Saved data entries
———

-- ==== Sys2Proof/Machine/CoreReset.lean ====
section
/-! DEFINITION. The resets of a core and of a cluster, and the re-posts they lead to (R168, R187, R271, R405 to R407). -/

namespace Sys2Proof.Machine

/-! ### Re-posts (R271) -/

/-- The received frames held for the beams that satisfy `t` are posted again, in their order of arrival and before the posts that wait. -/
def repostBeams (s : State) (t : Nat → Bool) : State :=
  let owned (x : RxPost) : Bool := match x.beam with | some b => t b | none => false
  { s with facets := s.facets.map fun e =>
      (e.1, { e.2 with held := e.2.held.filter fun x => !owned x
                       posts := (e.2.held.filter owned).map (fun x => { x with again := true }) ++ e.2.posts }) }

/-- The held frames of the beams core `n` owns are re-posted. -/
def repost (s : State) (n : Nat) : State := repostBeams s fun b => (getBeam s b).valid && (getBeam s b).owner.toNat == n

/-! ### Loans and banks -/

/-- The loans of the banks of cluster `c` that `o` owns end (R187). -/
def endLoansOf (s : State) (c : Nat) (o : Nat → Bool) : State :=
  (List.range 4).foldl (fun t k => if o (getBank t c k).owner then restoreLoan t c k else t) s

/-- Every loan of the device ends (R187). -/
def endAllLoans (s : State) : State := s.clusters.foldl (fun t e => endLoansOf t e.1 fun _ => true) s

/-- Every merge entry of a cluster is written out. -/
def flushCluster (s : State) (c : Nat) : State := (List.range 4).foldl (fun t k => flushMerge t c k) s

/-! ### Core reset (R405, R406) -/

/-- The registers of a core after its reset. The event-overflow count, the receive queue, the completion FIFO and the Loupe's registers are
kept, a halt is cleared (R471), and so is the numbering of its stores. -/
def resetRegs (n : Nat) (k : LensCore) : LensCore :=
  { k with
    g := [], bits := [], r := Regs.reset
    u := { Units.reset with nstore := k.u.nstore }
    i := Issue.reset
    e := { Events.reset n with evovf := k.e.evovf }
    q := { k.q with rtxa := 0, rtxl := 0x1FF000#32, rtxdest := 0 }
    lp := { k.lp with halted := false, why := 0, pending := false, stepping := 0, pass := false } }

/-- Steps 1 to 5 of a core reset (R406): the loans in the banks it owns end, the active warden's where OWNER = 4 (R187). A retired core stays
retired. A warden's watchdog counts from its reset (R202). -/
def coreResetOp (s : State) (n : Nat) : State :=
  let was := (getCore s n).i.run
  let s1 := settleWork s n
  let s2 :=
    if isWarden n then (if s.active == some n then s1.clusters.foldl (fun t e => endLoansOf t e.1 fun o => o == 4) s1 else s1)
    else endLoansOf s1 (clusterOf n) fun o => o == n % 4
  modCore s2 n fun k =>
    let k0 := resetRegs n k
    let k1 : LensCore := { k0 with e := { k0.e with wdStart := s.tb } }
    if was = .retired then { k1 with i := { k1.i with run := .retired } } else k1

/-! ### Cluster reset (R405, R407) -/

/-- Bank `k` with its registers at their reset values; spares in use, the correction history and the next window are kept. -/
def resetBank (k : Nat) (b : Bank) : Bank :=
  { Bank.reset k with remap := b.remap, hist := b.hist, nextWin := b.nextWin, lastLoan := b.lastLoan, merge := b.merge }

/-- The cluster block registers at their reset values, and the beam cache empty. The pace is set by the caller. -/
def resetClusterRegs (v : Cluster) : Cluster :=
  { v with
    clevt := 0, cleven := Cluster.reset.cleven, xcol0 := 0, xcol1 := 0, bcol0 := 0, bcol1 := 0, conf := [], cache := []
    quiesced := false, classic := true, sw := none, swAns := none, sw2 := [], pace := 0, broken := false, why := 0
    banks := v.banks.map fun e => (e.1, resetBank e.1 e.2) }

/-- Steps 1 and 2 of a cluster reset (R407). -/
def clusterResetOp (s : State) (c : Nat) : State :=
  let cores := (List.range 4).map fun i => 4 * c + i
  let s1 := endLoansOf s c fun _ => true
  let s2 := cores.foldl coreResetOp s1
  modCluster (flushCluster s2 c) c resetClusterRegs

end Sys2Proof.Machine
end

———

* _TRY IT_: Out of the entries above, write out only the lines between the line holding "Loupe's registers are" and the line holding "let k1 : LensCore", inclusive, each exactly as given.

* _RESULT OF THE TASK_:
/-- The registers of a core after its reset. The event-overflow count, the receive queue, the completion FIFO and the Loupe's registers are
kept, a halt is cleared (R471), and so is the numbering of its stores. -/
def resetRegs (n : Nat) (k : LensCore) : LensCore :=
  { k with
    g := [], bits := [], r := Regs.reset
    u := { Units.reset with nstore := k.u.nstore }
    i := Issue.reset
    e := { Events.reset n with evovf := k.e.evovf }
    q := { k.q with rtxa := 0, rtxl := 0x1FF000#32, rtxdest := 0 }
    lp := { k.lp with halted := false, why := 0, pending := false, stepping := 0, pass := false } }

/-- Steps 1 to 5 of a core reset (R406): the loans in the banks it owns end, the active warden's where OWNER = 4 (R187). A retired core stays
retired. A warden's watchdog counts from its reset (R202). -/
def coreResetOp (s : State) (n : Nat) : State :=
  let was := (getCore s n).i.run
  let s1 := settleWork s n
  let s2 :=
    if isWarden n then (if s.active == some n then s1.clusters.foldl (fun t e => endLoansOf t e.1 fun o => o == 4) s1 else s1)
    else endLoansOf s1 (clusterOf n) fun o => o == n % 4
  modCore s2 n fun k =>
    let k0 := resetRegs n k
    let k1 : LensCore := { k0 with e := { k0.e with wdStart := s.tb } }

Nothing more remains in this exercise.